Key Takeaway: ROS 2 was redesigned from the ground up to be production-ready, not just for research.

Node Lifecycle (Managed Nodes)

ROS 2 introduces lifecycle management for nodes, allowing fine-grained control over startup and shutdown. While not required for basic nodes, managed lifecycle nodes have explicit states:

  1. Unconfigured: Node exists but isn't ready
  2. Inactive: Node is configured but not processing data
  3. Active: Node is fully operational
  4. Finalized: Node is shutting down

Benefits:

  • Controlled initialization (e.g., "configure" then "activate")
  • Graceful shutdown (clean up resources)
  • Runtime reconfiguration (deactivate → reconfigure → activate)

When to Use:

  • Production systems where startup order matters
  • Nodes that manage hardware (need clean shutdown)
  • Systems requiring dynamic reconfiguration

For Learning: We'll start with simple nodes and introduce lifecycle management later.

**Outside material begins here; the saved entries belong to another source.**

/-! ### `State.setSchedule` -/

@[simp] theorem setSchedule_cmd (s : State) (n : Nat) : (s.setSchedule n).cmd = s.cmd := rfl
@[simp] theorem setSchedule_errf (s : State) (n : Nat) : (s.setSchedule n).errf = s.errf := rfl
@[simp] theorem setSchedule_ksv (s : State) (n : Nat) : (s.setSchedule n).ksv = true := rfl
@[simp] theorem setSchedule_objv (s : State) (n : Nat) : (s.setSchedule n).objv = s.objv := rfl
@[simp] theorem setSchedule_nr (s : State) (n : Nat) : (s.setSchedule n).nr = BitVec.ofNat 4 n := rfl
@[simp] theorem setSchedule_err (s : State) (n : Nat) : (s.setSchedule n).err = s.err := rfl
@[simp] theorem setSchedule_binlen (s : State) (n : Nat) : (s.setSchedule n).binlen = s.binlen := rfl
@[simp] theorem setSchedule_boutlen (s : State) (n : Nat) : (s.setSchedule n).boutlen = s.boutlen := rfl
@[simp] theorem setSchedule_tinlen (s : State) (n : Nat) : (s.setSchedule n).tinlen = s.tinlen := rfl
@[simp] theorem setSchedule_toutlen (s : State) (n : Nat) : (s.setSchedule n).toutlen = s.toutlen := rfl
@[simp] theorem setSchedule_h (s : State) (n : Nat) : (s.setSchedule n).h = s.h := rfl
@[simp] theorem setSchedule_key (s : State) (n : Nat) : (s.setSchedule n).key = s.key := rfl
@[simp] theorem setSchedule_ks (s : State) (n : Nat) : (s.setSchedule n).ks = s.ks := rfl
@[simp] theorem setSchedule_blk (s : State) (n : Nat) : (s.setSchedule n).blk = s.blk := rfl
@[simp] theorem setSchedule_ctrblk (s : State) (n : Nat) : (s.setSchedule n).ctrblk = s.ctrblk := rfl
@[simp] theorem setSchedule_bin (s : State) (n : Nat) : (s.setSchedule n).bin = s.bin := rfl
@[simp] theorem setSchedule_bout (s : State) (n : Nat) : (s.setSchedule n).bout = s.bout := rfl
@[simp] theorem setSchedule_tin (s : State) (n : Nat) : (s.setSchedule n).tin = s.tin := rfl
@[simp] theorem setSchedule_tout (s : State) (n : Nat) : (s.setSchedule n).tout = s.tout := rfl
@[simp] theorem setSchedule_pks (s : State) (n : Nat) : (s.setSchedule n).pks = s.pks := rfl
@[simp] theorem setSchedule_pw (s : State) (n : Nat) : (s.setSchedule n).pw = s.pw := rfl
@[simp] theorem setSchedule_pwlen (s : State) (n : Nat) : (s.setSchedule n).pwlen = s.pwlen := rfl
@[simp] theorem setSchedule_digest (s : State) (n : Nat) : (s.setSchedule n).digest = s.digest := rfl
@[simp] theorem setSchedule_params (s : State) (n : Nat) : (s.setSchedule n).params = s.params := rfl
@[simp] theorem setSchedule_events (s : State) (n : Nat) : (s.setSchedule n).events = s.events := rfl
@[simp] theorem setSchedule_response (s : State) (n : Nat) : (s.setSchedule n).response = s.response := rfl
@[simp] theorem setSchedule_timeSamples (s : State) (n : Nat) : (s.setSchedule n).timeSamples = s.timeSamples := rfl
@[simp] theorem setSchedule_samplesTaken (s : State) (n : Nat) : (s.setSchedule n).samplesTaken = s.samplesTaken := rfl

Quality of Service (QoS) Profiles

QoS allows you to tune communication behavior for different needs:

Common QoS Settings:

  • Reliability: Best-effort (fast, may drop messages) vs Reliable (guarantees delivery)
  • Durability: Volatile (only current subscribers get messages) vs Transient-Local (new subscribers get last message)
  • History: Keep-Last-N (buffer N messages) vs Keep-All (unlimited buffer)

Example Use Cases:

  • Sensor Data: Best-effort, keep-last-10 (OK to drop old data, prioritize freshness)
  • Commands: Reliable, keep-last-1 (critical commands must arrive)
  • Initialization Data: Reliable, transient-local (new nodes get last configuration)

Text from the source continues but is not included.